You see me smile and laugh, I get up I go to work, I don’t spend every minute of every day depressed or crying so it must all be in my head. Or maybe ‘it is just not that bad.’

I get not understanding what is going on with my body , hell I don’t really understand it but that doesn’t make me a liar and it doesn’t make this illness disappear.

I feel each time you roll your eyes into the back of your head when I talk about my disease. I feel your condescending tone when you explain how ‘easy‘ a certain task is. It is not easy for me. Every day brings new challenges that my body doesn’t seem to want me to overcome.

I have spent a considerable time of the last 10 years wishing it is all just my imagination. A bad dream, a storyline or a game I had gotten too wrapped up in. Sadly for me this is not the case, it is very real and I don’t need someone to pinch me to prove it’s not just a bad dream.I would love to come to the realisation that I was in some Sci Fi novel where the monster possessed by body causing me pain and I only had a few more chapters to endure and it would be slayed and I would go back to my life. But this isn’t a book or a movie this is my life. I have to live it every day, in pain.

Honestly if you don’t or can’t understand just how much this affects me and others like me I get it. I don’t hold that against you. It’s something I am still trying to get to grips with a decade down the line.

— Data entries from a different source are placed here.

/-- fx0 writes global memory. -/
def fxWrite (s : State) (tile agent va : Nat) (bs : List Byte) : EngOut State :=
  if bs.isEmpty then .ok s
  else
    engThen (globalPieces s tile (tileAsid s tile) true va bs.length) fun l =>
    engThen (engCheck s agent true l) fun s1 =>
      piecesWrite (l.foldl (fun s p => pieceTouch s (tileAsid s tile) p) s1) tile false l bs

/-- The chunk that a step receives through prev: none when another message stands first. A chunk that nothing has received
is one that arrives now, of free bytes (log entry 4). -/
def fxArrived (s : State) (c : Cmd) (n : Nat) : Option (State × List Byte) :=
  match (strandGet s (fxPrev c)).rx with
  | [] => some ({ s with free := s.free + n }, (List.range n).map fun i => Config.freeByte (s.free + i))
  | .chunk bs :: _ => some (strandTake s (fxPrev c), (List.range n).map fun i => bs.getD i 0)
  | _ => none

/-- The half of a chunk-step that sends a chunk of its own and makes the own copy (20 R456). -/
def fxSendHalf (s : State) (tile : Nat) (c : Cmd) (p : FxPlan) : EngOut State :=
  let a := c.agent
  engThen (match p.send with
    | some (va, n) => engThen (fxRead s tile a va n) fun x => .ok (strandSend x.1 (fxNext c) (.chunk x.2))
    | none => .ok s) fun s1 =>
  match p.copy with
  | some (src, dst, n) => engThen (fxRead s1 tile a src n) fun w => fxWrite w.1 tile a dst w.2
  | none => .ok s1

/-- The half of a chunk-step that reduces or stores the received chunk, and passes it on where the step relays it
(20 R456). -/
def fxRecvHalf (s : State) (tile : Nat) (c : Cmd) (p : FxPlan) (got : List Byte) : EngOut (State × FpFlags) :=
  let a := c.agent
  engThen (match p.mix with | some va => fxRead s tile a va got.length | none => .ok (s, [])) fun y =>
    let z := match p.mix with | some _ => fxCombine c got y.2 | none => (got, noFlags)
    engThen (match p.recv with | some (va, _) => fxWrite y.1 tile a va z.1 | none => .ok y.1) fun s1 =>
      .ok (if p.relay then strandSend s1 (fxNext c) (.chunk z.1) else s1, z.2)

/-- A run fault in the middle of a command: markers go out at once; resumption ends in the abort (20 R494). -/
def fxFault (s : State) (tile : Nat) (r : Run) (x : Trap) : State :=
  engStopAt (fxMarkers (fxMap s tile fun r => raSet r akHalt 1) r.cmd) tile 7 (cmdCode r.cmd) x

/-- The command whose next chunk-step can run: both neighbours are checked (20 R455, R456). -/
def fxNextStep (s : State) (tile : Nat) : Option Run :=
  match fxOpen s tile with
  | some r => if ra r akPrev = 1 ∧ ra r akNext = 1 ∧ r.unit < fxCount r.cmd then some r else none
  | none => none

/-- A chunk-step is done. -/
def fxStepEnd (s : State) (tile : Nat) (r : Run) (fl : FpFlags) : State :=
  let c := r.cmd
  let begins := fxColl c && decide (r.unit % fxPerStep c = 0) || decide (r.unit = fxFirst c)
  engMap s tile 7 fun x =>
    { runMap x (fun r => raSet { r with unit := r.unit + 1, phase := 0, flags := r.flags ||| flagBits fl } akFlit (timeOf s)) with
      progNext := r.unit + 1,
      regs := if begins then mapPut x.regs 12 (rvOf ((mapGet x.regs 12 (rvOf 0)).v + 1)) else x.regs }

But don’t insult me by saying;

‘I don’t believe it’s that bad’.

‘I don’t believe it effects you that way.’

‘I don’t believe in it.’

This isn’t Santa or the Loughness Monster. My Arthritis is not something for you to debate. It is fact. It is an incurable fact of my life and whilst you might not believe, I have no choice in the matter as I live with it each and every day.

 

You don’t have to believe in ghosts, magic or true love but my disease is not up for discussion. Bear in mind this is not me telling you not to have an opinion, not to have a joke or not to ever doubt that sometimes I am a lazy cow (Cuz I so am) but it is me telling you to get a grip on reality.

I can’t clap my heels three times and wish it was all ok, well I can but nothing will happen. A handsome prince isn’t going to kiss me and cure me so that we can live happily ever after. This is not a Disney Fairy-tale this is life and frankly whether you believe or not it doesn’t make it any less real.